Content starts

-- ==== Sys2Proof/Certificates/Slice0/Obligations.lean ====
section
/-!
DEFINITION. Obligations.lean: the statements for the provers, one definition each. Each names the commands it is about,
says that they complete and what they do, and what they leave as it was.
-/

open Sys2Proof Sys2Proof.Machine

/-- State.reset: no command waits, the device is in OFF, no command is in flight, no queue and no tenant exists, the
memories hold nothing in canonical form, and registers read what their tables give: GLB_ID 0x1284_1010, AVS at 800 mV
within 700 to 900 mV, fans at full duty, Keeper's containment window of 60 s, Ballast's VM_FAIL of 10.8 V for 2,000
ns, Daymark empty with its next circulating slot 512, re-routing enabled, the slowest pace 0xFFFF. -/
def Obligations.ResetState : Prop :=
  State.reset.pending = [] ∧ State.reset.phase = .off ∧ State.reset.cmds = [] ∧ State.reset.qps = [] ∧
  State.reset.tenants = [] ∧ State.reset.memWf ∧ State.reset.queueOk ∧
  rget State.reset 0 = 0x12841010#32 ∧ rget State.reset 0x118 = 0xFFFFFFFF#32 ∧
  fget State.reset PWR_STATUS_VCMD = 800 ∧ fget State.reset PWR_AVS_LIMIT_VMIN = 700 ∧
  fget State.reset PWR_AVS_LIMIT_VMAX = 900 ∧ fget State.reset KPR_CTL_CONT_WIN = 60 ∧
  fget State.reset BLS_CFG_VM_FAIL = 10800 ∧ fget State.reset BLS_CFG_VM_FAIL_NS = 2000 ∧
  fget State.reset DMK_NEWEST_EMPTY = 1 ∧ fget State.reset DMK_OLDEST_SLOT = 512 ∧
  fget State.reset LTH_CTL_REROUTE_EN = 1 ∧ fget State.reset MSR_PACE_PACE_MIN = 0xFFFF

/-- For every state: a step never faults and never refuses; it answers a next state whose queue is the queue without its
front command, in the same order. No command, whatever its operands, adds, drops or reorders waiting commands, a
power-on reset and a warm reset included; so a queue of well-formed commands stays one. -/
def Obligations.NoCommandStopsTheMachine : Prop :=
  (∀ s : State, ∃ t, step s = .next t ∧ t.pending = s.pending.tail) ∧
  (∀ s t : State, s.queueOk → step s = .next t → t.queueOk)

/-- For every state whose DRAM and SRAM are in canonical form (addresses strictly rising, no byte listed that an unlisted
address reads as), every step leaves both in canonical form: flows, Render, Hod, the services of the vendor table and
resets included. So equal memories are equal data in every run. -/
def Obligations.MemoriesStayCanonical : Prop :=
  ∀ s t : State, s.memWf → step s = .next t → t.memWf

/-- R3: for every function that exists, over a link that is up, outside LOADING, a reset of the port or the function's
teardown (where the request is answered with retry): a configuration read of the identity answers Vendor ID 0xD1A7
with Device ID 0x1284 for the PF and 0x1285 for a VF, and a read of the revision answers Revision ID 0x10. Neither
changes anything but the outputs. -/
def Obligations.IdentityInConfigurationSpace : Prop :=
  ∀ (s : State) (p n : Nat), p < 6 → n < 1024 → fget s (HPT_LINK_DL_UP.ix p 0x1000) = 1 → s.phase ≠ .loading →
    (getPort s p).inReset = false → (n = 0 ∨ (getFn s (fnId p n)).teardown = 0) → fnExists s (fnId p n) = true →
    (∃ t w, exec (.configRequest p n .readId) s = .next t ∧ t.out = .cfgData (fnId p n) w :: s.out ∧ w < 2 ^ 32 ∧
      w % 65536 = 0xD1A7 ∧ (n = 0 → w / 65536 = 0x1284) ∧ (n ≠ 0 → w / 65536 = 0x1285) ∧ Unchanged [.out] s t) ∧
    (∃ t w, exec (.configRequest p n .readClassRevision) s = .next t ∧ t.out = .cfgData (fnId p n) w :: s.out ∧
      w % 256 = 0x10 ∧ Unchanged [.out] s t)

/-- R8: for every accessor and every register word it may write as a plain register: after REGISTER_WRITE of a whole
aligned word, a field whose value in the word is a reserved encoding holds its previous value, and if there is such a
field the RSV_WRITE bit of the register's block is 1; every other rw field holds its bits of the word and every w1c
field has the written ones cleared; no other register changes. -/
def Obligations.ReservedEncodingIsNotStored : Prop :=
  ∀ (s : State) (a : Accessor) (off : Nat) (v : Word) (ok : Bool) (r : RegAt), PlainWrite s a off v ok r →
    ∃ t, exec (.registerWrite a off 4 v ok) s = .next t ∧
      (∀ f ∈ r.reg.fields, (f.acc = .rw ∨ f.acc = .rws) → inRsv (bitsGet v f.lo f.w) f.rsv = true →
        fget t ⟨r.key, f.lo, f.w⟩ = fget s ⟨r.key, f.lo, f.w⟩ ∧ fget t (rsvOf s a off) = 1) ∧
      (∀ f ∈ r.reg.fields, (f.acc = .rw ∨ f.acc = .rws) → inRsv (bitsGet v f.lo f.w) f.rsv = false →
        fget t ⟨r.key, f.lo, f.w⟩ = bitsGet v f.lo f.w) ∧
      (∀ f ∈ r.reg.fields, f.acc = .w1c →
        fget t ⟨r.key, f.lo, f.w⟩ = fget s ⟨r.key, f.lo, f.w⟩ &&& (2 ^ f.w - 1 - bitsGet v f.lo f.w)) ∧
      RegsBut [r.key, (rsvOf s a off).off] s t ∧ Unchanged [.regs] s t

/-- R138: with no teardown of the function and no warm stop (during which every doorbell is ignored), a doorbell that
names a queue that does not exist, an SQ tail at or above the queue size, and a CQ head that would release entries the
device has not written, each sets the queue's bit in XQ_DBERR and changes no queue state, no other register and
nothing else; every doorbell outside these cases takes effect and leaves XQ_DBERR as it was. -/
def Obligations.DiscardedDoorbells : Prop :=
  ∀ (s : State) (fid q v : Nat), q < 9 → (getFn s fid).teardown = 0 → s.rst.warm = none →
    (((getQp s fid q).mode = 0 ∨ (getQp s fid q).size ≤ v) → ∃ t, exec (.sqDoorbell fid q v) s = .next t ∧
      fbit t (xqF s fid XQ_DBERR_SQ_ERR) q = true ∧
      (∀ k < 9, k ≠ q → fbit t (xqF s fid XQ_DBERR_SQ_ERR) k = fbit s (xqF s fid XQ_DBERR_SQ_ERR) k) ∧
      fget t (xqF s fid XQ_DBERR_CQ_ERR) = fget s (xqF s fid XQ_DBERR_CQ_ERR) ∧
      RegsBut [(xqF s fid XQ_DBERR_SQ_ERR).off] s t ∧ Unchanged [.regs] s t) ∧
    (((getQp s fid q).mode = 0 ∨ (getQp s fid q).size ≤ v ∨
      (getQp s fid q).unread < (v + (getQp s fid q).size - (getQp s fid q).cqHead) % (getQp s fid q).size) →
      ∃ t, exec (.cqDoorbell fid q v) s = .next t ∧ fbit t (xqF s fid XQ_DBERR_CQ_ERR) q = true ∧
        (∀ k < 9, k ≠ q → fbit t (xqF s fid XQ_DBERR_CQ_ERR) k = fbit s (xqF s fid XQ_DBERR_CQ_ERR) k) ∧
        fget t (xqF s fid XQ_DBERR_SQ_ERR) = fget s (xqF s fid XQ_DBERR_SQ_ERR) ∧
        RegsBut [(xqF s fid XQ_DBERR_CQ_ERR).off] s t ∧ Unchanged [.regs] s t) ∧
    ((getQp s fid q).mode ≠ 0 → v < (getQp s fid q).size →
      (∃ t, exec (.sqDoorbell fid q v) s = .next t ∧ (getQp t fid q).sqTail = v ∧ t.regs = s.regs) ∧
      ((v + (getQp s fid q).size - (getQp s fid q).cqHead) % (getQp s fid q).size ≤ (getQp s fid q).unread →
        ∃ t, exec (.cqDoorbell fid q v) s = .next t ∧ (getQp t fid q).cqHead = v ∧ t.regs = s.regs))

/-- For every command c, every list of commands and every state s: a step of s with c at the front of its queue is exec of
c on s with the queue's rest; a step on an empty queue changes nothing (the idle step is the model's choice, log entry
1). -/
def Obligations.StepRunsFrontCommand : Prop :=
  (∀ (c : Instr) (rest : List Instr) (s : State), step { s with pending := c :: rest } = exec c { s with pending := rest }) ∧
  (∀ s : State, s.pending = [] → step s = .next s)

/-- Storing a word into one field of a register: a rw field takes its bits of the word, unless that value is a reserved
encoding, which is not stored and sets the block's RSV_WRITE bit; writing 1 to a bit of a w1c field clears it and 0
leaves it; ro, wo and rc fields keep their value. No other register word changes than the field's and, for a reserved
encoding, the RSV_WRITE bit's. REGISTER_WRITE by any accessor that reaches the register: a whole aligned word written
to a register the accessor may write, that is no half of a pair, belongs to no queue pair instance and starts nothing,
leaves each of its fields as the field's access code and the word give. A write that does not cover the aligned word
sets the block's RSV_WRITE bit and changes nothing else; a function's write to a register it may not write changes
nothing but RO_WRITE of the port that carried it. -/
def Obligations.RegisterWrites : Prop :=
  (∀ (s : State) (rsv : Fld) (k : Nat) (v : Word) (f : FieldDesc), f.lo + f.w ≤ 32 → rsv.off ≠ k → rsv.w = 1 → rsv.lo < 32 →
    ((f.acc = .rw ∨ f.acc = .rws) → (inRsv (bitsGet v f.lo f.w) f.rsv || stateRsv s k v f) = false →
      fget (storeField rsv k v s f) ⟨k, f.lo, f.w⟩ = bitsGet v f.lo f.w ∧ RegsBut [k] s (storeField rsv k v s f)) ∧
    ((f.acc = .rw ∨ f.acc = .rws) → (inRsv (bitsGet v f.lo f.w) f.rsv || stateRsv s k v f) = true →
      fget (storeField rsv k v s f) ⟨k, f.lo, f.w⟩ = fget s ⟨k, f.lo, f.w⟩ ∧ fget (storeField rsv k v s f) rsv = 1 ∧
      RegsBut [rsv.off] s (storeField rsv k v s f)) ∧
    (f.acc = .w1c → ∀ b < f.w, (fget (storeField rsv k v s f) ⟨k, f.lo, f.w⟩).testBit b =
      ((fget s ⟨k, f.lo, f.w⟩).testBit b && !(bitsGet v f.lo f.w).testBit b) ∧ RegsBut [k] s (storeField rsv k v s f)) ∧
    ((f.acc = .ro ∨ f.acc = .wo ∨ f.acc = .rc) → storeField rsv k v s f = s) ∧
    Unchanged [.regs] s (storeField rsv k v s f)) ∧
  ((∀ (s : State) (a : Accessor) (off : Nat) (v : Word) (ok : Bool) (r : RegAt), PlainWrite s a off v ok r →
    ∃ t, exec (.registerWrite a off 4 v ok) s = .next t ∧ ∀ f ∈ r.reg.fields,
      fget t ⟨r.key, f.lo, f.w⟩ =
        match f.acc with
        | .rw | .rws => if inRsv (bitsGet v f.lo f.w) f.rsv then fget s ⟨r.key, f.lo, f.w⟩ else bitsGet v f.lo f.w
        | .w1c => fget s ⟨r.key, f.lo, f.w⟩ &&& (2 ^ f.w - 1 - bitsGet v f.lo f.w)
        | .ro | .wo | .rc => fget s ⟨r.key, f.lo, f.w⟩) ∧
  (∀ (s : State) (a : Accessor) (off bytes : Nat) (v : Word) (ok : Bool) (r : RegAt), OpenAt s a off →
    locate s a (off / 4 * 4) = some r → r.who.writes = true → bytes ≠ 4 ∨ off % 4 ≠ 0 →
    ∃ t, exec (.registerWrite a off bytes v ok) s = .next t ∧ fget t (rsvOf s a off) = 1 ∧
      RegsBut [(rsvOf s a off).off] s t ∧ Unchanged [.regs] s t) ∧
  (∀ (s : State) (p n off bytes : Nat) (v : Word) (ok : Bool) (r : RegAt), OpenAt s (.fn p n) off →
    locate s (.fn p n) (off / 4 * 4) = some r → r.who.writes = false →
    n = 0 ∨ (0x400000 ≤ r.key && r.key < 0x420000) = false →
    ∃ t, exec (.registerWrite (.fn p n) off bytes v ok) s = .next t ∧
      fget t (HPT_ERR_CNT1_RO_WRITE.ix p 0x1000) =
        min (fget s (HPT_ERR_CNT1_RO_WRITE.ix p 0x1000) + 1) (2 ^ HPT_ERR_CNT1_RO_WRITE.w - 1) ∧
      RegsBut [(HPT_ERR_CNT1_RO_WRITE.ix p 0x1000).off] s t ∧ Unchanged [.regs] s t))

Content ends

* **Task description**: Only the lines above starting at the line that holds "ns, Daymark empty" and ending at the line that holds "fget State.reset BLS_CFG_VM_FAIL = 10800" are to be repeated, exactly and in full.

* **Response area**:
ns, Daymark empty with its next circulating slot 512, re-routing enabled, the slowest pace 0xFFFF. -/
def Obligations.ResetState : Prop :=
  State.reset.pending = [] ∧ State.reset.phase = .off ∧ State.reset.cmds = [] ∧ State.reset.qps = [] ∧
  State.reset.tenants = [] ∧ State.reset.memWf ∧ State.reset.queueOk ∧
  rget State.reset 0 = 0x12841010#32 ∧ rget State.reset 0x118 = 0xFFFFFFFF#32 ∧
  fget State.reset PWR_STATUS_VCMD = 800 ∧ fget State.reset PWR_AVS_LIMIT_VMIN = 700 ∧
  fget State.reset PWR_AVS_LIMIT_VMAX = 900 ∧ fget State.reset KPR_CTL_CONT_WIN = 60 ∧
  fget State.reset BLS_CFG_VM_FAIL = 10800 ∧ fget State.reset BLS_CFG_VM_FAIL_NS = 2000 ∧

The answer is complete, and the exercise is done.